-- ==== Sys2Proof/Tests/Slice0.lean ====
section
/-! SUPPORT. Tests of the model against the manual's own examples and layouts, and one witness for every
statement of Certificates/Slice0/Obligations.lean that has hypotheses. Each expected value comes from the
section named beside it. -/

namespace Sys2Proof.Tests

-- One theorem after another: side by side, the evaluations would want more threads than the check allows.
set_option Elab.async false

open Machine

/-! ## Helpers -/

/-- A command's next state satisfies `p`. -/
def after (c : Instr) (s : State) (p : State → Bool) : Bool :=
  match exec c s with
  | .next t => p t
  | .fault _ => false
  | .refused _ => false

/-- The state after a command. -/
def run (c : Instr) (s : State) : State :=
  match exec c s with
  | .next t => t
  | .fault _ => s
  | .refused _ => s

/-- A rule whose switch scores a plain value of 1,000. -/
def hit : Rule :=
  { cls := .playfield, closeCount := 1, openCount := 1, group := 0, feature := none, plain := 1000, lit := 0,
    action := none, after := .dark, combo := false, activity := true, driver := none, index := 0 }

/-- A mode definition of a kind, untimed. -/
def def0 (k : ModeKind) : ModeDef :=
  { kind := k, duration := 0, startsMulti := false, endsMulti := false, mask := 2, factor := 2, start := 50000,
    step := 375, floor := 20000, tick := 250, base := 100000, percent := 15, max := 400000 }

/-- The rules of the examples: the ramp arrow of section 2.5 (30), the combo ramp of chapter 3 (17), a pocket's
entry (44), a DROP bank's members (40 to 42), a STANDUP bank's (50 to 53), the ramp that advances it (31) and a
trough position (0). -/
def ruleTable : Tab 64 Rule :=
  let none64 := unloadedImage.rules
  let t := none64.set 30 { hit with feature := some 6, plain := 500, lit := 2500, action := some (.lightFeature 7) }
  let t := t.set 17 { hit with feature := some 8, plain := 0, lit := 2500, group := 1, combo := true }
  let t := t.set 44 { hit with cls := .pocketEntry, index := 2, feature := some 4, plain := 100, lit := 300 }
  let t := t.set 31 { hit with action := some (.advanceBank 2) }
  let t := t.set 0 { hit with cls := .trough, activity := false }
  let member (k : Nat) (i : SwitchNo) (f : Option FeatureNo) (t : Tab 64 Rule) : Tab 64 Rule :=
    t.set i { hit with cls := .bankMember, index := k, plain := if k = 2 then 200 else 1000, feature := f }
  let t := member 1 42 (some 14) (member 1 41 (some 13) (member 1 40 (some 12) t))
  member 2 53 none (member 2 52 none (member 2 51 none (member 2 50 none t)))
......
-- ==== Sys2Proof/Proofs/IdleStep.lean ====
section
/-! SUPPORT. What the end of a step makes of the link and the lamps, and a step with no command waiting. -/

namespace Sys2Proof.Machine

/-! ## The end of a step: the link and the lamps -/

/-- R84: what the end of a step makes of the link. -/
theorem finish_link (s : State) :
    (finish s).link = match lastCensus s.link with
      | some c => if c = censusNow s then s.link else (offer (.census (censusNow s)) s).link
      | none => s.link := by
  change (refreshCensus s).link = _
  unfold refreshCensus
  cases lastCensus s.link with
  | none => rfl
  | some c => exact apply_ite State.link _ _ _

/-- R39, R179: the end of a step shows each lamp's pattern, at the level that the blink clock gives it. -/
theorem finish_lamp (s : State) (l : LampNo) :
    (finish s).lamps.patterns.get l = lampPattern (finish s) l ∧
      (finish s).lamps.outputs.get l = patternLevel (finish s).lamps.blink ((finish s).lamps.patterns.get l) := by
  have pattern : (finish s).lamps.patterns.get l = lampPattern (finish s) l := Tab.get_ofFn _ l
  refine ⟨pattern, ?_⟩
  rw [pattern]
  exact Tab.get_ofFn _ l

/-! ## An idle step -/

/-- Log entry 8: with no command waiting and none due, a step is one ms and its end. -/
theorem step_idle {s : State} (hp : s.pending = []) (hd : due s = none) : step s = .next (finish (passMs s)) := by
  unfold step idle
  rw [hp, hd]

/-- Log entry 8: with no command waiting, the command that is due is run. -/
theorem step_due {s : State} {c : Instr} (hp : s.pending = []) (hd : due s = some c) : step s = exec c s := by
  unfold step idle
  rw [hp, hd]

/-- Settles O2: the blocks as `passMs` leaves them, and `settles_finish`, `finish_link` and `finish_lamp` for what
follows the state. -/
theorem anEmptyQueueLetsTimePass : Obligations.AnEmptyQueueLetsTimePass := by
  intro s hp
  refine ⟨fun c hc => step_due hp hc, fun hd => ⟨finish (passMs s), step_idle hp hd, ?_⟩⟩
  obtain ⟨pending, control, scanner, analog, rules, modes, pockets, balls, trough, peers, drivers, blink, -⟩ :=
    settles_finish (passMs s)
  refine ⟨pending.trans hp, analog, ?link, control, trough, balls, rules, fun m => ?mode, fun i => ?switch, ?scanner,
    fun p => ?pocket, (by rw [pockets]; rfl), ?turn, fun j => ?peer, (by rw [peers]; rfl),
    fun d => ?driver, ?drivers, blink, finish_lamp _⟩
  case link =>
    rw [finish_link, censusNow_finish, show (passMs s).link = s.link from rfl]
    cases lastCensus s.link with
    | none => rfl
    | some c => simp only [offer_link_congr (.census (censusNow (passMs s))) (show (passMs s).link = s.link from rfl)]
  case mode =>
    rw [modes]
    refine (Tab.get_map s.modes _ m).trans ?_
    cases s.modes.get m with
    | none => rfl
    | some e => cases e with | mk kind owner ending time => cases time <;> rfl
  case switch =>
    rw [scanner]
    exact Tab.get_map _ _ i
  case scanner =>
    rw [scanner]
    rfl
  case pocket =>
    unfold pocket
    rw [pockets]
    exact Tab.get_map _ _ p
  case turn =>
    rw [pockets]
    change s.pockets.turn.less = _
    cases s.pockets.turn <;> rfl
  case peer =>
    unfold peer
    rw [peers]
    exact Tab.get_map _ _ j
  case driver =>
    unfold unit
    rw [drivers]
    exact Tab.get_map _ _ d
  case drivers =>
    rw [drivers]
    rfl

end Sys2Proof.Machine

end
......
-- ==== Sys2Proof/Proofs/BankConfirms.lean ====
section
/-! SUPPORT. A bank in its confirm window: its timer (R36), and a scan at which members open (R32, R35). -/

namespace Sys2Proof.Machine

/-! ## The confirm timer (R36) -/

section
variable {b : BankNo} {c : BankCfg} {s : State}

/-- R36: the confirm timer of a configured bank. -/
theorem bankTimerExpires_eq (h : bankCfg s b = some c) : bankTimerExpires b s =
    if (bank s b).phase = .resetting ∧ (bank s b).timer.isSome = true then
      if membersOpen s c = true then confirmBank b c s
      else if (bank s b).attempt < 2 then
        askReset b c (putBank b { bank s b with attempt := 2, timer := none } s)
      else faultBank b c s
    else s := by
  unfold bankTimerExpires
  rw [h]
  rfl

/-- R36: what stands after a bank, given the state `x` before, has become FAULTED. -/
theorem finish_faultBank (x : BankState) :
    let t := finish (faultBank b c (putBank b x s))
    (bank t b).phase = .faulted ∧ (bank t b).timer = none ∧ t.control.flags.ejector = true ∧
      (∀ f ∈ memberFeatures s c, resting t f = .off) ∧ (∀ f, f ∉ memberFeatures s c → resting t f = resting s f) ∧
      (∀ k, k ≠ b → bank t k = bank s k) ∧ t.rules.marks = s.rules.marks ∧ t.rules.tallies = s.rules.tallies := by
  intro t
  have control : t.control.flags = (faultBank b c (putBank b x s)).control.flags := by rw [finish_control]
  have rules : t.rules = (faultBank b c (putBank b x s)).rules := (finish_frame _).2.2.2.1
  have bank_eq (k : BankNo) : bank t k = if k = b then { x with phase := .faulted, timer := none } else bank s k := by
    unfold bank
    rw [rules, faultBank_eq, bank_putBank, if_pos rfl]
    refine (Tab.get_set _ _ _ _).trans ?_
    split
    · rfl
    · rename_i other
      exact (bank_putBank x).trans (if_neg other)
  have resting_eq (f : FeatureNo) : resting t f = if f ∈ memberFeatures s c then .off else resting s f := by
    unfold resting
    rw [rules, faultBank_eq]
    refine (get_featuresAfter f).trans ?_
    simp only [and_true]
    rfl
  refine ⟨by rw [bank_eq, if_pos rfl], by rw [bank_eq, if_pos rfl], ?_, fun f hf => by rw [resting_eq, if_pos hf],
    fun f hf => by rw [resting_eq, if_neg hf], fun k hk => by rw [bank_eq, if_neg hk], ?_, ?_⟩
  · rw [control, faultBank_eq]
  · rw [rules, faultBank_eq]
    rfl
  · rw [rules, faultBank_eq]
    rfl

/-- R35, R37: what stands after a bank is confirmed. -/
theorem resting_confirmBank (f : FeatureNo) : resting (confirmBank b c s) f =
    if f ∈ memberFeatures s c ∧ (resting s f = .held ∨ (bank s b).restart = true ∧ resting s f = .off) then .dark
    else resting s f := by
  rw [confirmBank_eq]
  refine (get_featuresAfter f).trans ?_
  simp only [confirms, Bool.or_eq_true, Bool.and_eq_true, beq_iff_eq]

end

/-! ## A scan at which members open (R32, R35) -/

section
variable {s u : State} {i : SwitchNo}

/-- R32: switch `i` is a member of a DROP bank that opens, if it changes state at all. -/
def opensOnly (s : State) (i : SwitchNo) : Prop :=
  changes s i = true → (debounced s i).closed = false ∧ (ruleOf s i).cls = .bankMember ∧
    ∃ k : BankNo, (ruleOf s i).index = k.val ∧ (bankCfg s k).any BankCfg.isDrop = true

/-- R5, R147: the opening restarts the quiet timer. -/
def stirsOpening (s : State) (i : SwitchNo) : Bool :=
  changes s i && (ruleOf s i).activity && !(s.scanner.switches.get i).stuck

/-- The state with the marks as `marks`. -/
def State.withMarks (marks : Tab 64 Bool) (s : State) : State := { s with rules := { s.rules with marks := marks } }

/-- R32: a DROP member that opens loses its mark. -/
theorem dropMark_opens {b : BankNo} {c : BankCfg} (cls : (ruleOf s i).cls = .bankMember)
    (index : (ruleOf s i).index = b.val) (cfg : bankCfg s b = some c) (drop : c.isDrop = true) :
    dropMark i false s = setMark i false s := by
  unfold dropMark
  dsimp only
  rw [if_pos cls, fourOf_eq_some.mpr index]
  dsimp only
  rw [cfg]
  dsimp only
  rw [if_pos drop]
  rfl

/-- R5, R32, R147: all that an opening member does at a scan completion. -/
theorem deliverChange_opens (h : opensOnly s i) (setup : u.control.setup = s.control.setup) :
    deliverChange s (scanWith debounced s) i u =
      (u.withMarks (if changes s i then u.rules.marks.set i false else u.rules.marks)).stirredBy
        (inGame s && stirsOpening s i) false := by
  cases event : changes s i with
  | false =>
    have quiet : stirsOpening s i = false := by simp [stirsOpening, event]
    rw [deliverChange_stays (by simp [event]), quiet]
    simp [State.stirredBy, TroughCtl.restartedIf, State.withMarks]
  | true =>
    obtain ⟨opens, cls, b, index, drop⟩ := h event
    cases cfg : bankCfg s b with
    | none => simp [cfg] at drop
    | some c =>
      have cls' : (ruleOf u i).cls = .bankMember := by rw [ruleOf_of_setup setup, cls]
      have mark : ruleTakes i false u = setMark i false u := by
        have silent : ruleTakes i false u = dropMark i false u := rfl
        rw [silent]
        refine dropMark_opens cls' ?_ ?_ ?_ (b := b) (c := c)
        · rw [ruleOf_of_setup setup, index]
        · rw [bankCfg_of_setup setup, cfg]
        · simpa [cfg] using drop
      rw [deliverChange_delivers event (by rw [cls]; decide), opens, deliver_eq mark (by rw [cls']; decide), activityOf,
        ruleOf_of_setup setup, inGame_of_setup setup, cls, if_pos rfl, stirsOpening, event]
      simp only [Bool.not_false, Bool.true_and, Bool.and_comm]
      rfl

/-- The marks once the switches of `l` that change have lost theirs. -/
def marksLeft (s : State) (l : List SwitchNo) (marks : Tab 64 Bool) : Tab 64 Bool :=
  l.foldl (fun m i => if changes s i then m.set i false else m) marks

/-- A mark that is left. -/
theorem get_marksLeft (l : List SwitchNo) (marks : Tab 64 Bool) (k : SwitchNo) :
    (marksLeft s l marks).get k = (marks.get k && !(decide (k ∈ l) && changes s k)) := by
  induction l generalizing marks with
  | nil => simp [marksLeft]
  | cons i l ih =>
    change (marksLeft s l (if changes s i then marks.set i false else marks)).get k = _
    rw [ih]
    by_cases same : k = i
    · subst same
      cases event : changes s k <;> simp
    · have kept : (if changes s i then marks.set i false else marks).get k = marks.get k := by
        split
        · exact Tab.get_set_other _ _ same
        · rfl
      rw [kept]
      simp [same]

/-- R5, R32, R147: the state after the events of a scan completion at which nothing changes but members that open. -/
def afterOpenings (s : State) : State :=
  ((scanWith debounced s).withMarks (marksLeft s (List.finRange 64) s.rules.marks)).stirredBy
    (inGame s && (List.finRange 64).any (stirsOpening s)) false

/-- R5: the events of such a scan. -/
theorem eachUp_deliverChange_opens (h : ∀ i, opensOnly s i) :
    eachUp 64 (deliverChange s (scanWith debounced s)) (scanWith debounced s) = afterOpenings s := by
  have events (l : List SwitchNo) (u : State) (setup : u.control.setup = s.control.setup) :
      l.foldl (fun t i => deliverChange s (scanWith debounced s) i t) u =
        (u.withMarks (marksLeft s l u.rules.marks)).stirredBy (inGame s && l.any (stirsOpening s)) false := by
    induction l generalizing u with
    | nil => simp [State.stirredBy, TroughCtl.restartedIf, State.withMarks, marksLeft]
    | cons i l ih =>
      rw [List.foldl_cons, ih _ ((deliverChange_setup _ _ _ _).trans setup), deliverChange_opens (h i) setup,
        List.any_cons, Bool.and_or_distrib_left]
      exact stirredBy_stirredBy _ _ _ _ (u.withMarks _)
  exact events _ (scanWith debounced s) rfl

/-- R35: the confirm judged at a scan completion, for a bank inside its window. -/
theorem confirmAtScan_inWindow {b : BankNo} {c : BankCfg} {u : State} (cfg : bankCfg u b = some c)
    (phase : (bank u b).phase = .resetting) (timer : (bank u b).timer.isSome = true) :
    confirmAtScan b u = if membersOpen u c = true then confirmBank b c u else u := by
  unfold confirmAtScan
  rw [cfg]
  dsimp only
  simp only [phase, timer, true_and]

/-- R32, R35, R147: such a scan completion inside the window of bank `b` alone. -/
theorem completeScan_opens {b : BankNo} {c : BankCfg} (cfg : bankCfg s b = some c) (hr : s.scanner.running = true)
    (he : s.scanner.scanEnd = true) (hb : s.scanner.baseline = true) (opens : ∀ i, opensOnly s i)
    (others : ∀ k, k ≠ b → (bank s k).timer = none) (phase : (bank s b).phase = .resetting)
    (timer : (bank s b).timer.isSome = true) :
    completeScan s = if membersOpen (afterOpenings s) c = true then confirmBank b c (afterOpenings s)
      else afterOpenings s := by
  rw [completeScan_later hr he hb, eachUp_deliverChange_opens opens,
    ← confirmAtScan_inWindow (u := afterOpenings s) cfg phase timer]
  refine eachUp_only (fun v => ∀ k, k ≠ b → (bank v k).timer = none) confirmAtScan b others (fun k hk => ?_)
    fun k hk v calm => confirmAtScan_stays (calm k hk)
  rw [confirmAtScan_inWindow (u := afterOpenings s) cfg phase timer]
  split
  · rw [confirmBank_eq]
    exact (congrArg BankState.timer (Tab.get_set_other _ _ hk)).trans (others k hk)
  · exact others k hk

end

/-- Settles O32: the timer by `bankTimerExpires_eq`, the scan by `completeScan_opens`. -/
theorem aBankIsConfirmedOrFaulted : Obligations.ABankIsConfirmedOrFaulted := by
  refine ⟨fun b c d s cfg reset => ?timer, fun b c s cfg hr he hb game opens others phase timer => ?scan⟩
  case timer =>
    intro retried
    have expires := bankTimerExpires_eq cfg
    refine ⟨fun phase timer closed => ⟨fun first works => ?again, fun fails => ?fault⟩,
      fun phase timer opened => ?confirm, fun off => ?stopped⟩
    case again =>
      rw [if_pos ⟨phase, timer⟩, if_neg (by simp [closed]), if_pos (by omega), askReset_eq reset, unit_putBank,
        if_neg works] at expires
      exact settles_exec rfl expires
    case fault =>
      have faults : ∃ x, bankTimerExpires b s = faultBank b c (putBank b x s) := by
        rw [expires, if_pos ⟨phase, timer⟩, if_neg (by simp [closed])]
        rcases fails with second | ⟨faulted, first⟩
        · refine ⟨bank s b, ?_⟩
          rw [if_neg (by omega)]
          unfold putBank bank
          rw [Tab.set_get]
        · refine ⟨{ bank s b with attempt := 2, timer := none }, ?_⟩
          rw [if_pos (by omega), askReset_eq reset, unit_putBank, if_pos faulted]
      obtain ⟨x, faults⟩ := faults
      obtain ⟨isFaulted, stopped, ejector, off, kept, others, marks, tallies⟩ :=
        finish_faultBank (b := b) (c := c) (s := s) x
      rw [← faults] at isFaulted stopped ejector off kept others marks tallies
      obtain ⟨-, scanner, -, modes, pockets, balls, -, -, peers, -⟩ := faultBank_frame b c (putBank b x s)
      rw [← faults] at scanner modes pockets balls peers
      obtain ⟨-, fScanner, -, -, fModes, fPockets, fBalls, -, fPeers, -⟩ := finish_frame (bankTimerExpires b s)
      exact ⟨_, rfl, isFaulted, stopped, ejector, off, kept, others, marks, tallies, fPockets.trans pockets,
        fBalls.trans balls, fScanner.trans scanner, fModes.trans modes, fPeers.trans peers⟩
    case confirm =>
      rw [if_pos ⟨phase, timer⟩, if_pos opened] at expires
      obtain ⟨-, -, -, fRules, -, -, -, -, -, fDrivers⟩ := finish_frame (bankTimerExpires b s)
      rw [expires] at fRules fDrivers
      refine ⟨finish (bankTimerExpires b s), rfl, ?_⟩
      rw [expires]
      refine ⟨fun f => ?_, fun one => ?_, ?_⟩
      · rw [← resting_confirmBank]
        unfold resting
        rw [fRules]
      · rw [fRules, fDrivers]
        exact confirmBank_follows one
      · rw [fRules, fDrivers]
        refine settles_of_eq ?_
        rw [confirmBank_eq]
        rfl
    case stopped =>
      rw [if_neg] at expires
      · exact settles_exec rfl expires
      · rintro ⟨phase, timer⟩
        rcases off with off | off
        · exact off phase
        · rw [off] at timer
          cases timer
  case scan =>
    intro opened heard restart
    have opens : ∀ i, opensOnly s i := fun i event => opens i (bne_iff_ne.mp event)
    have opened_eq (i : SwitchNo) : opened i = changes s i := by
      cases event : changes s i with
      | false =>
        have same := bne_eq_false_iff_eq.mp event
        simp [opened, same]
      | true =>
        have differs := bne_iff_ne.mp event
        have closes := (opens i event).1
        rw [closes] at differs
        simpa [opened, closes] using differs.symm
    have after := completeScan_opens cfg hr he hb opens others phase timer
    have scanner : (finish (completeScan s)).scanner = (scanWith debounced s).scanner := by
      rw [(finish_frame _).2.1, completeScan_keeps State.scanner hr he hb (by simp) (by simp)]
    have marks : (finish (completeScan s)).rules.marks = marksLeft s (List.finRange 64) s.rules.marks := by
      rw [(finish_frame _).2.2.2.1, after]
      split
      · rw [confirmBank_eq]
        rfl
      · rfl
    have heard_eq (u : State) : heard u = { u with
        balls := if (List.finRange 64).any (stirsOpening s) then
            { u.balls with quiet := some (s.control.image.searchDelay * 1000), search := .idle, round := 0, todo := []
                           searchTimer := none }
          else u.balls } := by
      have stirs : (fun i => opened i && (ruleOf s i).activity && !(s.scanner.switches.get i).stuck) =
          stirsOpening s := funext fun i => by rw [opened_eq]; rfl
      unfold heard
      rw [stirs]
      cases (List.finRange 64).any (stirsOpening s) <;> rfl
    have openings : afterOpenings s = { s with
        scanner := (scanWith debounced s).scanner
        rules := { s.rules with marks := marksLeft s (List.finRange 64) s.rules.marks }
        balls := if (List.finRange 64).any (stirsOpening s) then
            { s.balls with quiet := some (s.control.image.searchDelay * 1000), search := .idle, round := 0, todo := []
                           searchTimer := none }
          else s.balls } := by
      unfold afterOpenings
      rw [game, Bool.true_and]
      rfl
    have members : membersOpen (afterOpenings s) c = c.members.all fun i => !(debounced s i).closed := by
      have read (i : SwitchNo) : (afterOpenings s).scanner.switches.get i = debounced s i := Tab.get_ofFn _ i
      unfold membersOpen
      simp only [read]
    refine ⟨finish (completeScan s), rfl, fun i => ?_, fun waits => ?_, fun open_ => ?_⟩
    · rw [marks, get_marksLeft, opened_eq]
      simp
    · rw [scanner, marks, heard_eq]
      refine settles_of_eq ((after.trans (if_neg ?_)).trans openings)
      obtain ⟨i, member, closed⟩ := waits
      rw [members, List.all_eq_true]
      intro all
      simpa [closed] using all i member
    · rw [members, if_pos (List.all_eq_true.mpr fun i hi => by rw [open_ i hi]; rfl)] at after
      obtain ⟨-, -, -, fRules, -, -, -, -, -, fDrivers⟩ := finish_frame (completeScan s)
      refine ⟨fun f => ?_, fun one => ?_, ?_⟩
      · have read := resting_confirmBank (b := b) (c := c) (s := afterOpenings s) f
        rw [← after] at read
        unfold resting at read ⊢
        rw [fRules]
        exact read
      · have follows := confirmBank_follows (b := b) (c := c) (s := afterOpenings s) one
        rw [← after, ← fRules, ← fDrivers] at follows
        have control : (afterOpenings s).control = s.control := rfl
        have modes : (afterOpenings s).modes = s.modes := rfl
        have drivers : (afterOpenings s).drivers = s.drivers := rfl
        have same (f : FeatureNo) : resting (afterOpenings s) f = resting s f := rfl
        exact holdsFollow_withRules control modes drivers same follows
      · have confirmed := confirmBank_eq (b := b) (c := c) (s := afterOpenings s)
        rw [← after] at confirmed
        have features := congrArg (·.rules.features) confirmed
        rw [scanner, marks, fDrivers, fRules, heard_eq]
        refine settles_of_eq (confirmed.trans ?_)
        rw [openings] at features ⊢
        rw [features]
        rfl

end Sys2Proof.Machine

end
......
● **Task requirements**
When a line above contains the string "BankState", copy that line.

● **Exercise answer**
theorem finish_faultBank (x : BankState) :
    exact (congrArg BankState.timer (Tab.get_set_other _ _ hk)).trans (others k hk)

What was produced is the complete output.